**THE RECORDS**.
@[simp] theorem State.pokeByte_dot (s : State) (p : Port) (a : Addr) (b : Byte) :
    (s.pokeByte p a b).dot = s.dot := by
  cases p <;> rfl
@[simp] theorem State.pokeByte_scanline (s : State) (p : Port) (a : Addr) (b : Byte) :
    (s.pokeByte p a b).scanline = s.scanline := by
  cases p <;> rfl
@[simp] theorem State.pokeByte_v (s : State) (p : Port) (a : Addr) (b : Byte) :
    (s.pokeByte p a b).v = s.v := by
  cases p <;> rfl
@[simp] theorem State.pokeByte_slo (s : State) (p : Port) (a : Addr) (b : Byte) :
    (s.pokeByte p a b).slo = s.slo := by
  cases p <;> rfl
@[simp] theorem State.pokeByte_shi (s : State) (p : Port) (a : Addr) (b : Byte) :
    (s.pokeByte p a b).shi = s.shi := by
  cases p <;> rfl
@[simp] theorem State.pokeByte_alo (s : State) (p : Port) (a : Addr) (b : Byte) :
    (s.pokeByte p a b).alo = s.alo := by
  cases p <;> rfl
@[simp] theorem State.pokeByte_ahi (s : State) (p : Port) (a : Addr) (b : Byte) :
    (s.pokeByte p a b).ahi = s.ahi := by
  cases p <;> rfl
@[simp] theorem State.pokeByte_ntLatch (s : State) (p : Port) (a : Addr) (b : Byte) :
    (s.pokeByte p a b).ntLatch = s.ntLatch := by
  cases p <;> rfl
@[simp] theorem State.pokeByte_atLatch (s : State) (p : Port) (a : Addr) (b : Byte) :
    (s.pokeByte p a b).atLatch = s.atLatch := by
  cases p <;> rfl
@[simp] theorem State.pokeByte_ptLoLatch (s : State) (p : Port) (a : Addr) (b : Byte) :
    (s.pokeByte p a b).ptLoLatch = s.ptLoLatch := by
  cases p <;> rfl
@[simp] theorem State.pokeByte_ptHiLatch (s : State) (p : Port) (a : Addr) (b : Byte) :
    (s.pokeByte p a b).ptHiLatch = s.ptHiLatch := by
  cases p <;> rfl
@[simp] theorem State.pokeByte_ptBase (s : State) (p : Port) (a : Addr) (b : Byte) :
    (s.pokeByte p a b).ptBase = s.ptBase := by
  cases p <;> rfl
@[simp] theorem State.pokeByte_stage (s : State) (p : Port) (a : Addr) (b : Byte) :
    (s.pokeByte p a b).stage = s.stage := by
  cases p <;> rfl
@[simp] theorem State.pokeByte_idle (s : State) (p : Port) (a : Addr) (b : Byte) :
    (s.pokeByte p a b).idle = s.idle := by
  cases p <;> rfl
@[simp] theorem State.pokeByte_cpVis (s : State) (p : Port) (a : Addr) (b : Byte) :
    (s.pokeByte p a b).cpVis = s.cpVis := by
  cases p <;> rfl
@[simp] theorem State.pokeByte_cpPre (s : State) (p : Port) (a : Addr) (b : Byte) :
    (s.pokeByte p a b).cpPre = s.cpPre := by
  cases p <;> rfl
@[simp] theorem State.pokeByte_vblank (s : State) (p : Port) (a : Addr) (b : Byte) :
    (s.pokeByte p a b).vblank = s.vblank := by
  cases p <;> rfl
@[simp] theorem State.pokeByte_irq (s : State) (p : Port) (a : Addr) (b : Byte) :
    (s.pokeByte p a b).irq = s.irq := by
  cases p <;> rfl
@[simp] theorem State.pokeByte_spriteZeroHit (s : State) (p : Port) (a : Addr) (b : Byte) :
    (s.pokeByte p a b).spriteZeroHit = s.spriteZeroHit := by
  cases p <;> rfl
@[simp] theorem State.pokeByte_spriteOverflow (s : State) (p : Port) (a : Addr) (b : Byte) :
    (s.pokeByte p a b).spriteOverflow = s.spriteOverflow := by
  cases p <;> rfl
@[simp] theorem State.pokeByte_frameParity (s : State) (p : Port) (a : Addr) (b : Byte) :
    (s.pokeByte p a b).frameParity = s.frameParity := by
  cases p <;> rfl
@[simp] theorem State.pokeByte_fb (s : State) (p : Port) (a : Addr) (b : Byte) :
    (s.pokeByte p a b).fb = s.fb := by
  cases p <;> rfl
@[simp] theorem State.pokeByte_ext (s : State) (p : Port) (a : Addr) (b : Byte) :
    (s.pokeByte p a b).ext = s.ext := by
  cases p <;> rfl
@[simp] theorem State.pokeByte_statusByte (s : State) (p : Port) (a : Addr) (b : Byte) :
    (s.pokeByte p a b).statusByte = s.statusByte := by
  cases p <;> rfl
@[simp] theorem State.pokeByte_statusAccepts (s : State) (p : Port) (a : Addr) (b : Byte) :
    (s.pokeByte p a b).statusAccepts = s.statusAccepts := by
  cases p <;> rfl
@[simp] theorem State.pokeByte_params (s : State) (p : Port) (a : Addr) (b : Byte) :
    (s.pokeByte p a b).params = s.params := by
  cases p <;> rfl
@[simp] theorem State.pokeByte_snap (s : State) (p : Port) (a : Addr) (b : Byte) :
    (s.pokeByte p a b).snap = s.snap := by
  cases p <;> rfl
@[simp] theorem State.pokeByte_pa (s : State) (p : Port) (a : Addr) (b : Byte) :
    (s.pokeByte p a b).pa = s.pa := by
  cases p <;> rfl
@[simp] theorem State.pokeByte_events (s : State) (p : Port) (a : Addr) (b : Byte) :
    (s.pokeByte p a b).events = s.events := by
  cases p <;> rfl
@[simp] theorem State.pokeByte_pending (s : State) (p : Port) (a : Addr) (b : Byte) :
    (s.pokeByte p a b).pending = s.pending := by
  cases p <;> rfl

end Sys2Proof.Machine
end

...

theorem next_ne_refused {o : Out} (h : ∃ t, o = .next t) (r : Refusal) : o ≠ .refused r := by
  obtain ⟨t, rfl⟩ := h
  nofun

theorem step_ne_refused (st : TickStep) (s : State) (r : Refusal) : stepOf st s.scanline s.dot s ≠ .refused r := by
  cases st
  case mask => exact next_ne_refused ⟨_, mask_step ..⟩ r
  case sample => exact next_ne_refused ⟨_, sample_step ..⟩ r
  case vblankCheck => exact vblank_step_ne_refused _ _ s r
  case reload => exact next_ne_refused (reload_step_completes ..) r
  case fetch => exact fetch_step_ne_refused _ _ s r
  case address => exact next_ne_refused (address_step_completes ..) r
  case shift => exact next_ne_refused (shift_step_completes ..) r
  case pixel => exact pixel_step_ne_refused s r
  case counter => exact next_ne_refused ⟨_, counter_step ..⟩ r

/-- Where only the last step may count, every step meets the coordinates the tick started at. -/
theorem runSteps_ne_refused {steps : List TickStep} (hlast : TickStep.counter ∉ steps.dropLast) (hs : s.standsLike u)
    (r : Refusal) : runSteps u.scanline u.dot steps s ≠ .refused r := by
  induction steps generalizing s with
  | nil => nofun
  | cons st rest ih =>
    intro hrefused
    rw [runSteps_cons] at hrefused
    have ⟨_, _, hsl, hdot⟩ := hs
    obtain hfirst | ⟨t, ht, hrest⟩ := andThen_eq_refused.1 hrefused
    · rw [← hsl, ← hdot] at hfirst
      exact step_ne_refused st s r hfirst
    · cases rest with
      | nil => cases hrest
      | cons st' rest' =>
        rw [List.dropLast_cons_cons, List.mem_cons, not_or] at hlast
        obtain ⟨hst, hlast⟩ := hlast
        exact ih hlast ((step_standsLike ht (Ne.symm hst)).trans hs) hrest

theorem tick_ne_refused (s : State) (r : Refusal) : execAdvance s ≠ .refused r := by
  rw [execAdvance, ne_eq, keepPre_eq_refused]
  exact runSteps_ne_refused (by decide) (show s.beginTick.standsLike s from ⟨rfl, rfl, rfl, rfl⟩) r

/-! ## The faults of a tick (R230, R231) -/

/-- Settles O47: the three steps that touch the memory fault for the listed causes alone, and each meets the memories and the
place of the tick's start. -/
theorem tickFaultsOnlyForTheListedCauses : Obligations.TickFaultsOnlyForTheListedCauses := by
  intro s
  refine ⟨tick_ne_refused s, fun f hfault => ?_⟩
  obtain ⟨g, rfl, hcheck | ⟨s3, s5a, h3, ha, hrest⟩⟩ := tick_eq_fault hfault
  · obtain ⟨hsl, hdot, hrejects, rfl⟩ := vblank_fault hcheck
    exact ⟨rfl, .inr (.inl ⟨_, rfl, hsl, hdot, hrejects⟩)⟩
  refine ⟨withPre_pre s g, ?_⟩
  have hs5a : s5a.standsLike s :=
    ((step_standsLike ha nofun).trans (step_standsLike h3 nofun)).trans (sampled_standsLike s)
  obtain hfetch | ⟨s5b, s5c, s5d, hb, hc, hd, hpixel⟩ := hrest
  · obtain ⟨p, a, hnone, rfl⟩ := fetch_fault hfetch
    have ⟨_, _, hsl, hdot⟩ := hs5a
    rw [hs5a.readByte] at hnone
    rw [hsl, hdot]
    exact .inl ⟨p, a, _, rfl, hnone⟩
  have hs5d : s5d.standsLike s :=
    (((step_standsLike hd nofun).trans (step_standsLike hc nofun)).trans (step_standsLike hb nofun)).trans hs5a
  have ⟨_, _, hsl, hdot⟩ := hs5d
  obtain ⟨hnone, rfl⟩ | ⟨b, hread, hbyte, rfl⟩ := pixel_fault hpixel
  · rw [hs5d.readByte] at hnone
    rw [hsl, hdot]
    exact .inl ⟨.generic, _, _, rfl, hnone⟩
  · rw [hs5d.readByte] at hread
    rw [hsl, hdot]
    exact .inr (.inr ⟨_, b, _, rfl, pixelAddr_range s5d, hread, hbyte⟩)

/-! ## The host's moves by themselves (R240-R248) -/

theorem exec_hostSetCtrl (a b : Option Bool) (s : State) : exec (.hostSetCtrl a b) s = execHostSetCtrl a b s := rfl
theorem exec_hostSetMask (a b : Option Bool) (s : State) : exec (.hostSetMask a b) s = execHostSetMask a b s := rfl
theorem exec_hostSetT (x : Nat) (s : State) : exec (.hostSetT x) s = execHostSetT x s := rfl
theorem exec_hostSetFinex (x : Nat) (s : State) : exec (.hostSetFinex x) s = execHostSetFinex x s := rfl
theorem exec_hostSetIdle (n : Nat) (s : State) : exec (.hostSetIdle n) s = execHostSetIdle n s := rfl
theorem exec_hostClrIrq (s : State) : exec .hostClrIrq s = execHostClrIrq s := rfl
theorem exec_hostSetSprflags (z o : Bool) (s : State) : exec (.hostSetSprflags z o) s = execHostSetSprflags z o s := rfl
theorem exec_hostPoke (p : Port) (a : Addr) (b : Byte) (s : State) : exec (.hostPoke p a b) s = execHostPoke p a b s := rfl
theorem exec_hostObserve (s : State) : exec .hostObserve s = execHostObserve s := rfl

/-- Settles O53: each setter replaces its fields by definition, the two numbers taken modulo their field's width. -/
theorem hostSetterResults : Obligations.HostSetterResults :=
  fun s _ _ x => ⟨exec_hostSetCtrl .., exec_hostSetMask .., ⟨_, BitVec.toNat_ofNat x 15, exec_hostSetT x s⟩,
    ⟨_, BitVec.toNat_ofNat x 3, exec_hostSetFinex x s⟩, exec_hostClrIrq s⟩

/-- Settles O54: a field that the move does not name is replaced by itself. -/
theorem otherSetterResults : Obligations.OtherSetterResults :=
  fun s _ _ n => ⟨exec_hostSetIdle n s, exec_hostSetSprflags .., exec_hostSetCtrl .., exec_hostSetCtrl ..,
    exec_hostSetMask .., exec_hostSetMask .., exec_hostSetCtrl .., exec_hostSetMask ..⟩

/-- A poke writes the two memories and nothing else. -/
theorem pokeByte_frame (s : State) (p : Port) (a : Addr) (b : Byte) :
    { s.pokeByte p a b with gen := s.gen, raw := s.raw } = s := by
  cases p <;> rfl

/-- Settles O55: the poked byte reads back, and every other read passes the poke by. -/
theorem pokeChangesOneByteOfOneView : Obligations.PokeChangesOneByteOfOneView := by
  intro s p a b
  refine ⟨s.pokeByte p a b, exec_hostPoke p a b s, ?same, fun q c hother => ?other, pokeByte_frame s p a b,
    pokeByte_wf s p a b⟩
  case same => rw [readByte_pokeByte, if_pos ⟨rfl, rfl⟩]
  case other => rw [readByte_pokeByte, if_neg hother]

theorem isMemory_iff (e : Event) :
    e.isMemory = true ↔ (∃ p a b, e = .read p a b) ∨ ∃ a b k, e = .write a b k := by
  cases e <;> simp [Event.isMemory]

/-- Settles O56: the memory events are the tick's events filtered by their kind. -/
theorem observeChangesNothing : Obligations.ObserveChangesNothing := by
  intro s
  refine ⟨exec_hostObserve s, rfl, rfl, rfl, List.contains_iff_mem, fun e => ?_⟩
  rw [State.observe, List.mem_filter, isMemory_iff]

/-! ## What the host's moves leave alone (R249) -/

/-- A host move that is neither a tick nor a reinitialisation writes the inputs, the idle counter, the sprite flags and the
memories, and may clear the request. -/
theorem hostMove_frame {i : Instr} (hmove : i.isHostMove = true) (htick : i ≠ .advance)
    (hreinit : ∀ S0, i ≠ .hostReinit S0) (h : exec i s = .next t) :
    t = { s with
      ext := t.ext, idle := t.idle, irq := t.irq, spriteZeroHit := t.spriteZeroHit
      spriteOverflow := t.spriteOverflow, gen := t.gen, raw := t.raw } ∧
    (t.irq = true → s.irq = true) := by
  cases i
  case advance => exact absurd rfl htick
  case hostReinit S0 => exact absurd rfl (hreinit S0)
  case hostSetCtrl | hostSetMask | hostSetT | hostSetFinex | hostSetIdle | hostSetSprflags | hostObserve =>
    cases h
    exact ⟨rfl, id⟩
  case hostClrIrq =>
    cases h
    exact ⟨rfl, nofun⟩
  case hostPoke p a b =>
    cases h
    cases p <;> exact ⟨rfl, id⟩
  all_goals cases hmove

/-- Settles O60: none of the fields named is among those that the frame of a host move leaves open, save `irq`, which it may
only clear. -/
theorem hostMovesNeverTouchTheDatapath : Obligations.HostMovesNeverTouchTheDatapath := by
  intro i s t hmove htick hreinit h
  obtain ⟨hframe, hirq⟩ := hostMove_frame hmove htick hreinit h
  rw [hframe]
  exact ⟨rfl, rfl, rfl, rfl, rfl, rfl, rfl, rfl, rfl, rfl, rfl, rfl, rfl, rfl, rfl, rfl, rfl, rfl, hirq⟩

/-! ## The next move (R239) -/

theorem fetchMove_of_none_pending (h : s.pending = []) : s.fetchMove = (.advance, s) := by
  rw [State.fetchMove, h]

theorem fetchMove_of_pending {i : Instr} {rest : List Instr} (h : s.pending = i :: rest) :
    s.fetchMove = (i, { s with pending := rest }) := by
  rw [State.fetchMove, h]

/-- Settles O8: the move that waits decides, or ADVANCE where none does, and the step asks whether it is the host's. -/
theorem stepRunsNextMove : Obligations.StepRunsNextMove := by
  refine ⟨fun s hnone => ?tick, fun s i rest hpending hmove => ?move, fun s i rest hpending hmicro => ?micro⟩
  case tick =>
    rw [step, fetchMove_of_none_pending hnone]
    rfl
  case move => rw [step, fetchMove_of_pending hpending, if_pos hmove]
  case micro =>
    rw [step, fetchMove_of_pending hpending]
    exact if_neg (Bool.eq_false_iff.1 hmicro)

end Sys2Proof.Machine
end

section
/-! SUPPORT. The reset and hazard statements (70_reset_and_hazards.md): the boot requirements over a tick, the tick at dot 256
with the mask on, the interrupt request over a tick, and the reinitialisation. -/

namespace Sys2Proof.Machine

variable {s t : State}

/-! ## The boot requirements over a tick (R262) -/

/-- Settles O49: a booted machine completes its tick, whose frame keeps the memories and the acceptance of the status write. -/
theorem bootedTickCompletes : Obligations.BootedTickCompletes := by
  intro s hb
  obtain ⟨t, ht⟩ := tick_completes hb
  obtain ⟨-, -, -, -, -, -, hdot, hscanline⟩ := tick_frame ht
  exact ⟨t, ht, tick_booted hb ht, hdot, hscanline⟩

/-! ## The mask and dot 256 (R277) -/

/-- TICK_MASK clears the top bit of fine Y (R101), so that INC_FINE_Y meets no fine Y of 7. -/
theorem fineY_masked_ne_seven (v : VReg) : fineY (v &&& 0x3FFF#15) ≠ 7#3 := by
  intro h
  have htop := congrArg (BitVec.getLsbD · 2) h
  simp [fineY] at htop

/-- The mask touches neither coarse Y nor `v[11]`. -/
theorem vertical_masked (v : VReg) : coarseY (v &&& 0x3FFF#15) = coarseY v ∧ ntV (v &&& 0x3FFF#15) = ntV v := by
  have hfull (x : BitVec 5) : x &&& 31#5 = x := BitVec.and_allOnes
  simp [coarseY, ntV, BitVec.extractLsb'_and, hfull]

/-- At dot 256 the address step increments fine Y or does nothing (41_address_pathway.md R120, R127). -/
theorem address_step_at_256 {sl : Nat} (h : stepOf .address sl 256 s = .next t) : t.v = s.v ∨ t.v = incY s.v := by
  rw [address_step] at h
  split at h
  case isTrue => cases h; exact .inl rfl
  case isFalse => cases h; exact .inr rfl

**AIM OF THE EXERCISE**. Number of lines above containing "hfull": state it and nothing else.

**ANSWER**. 2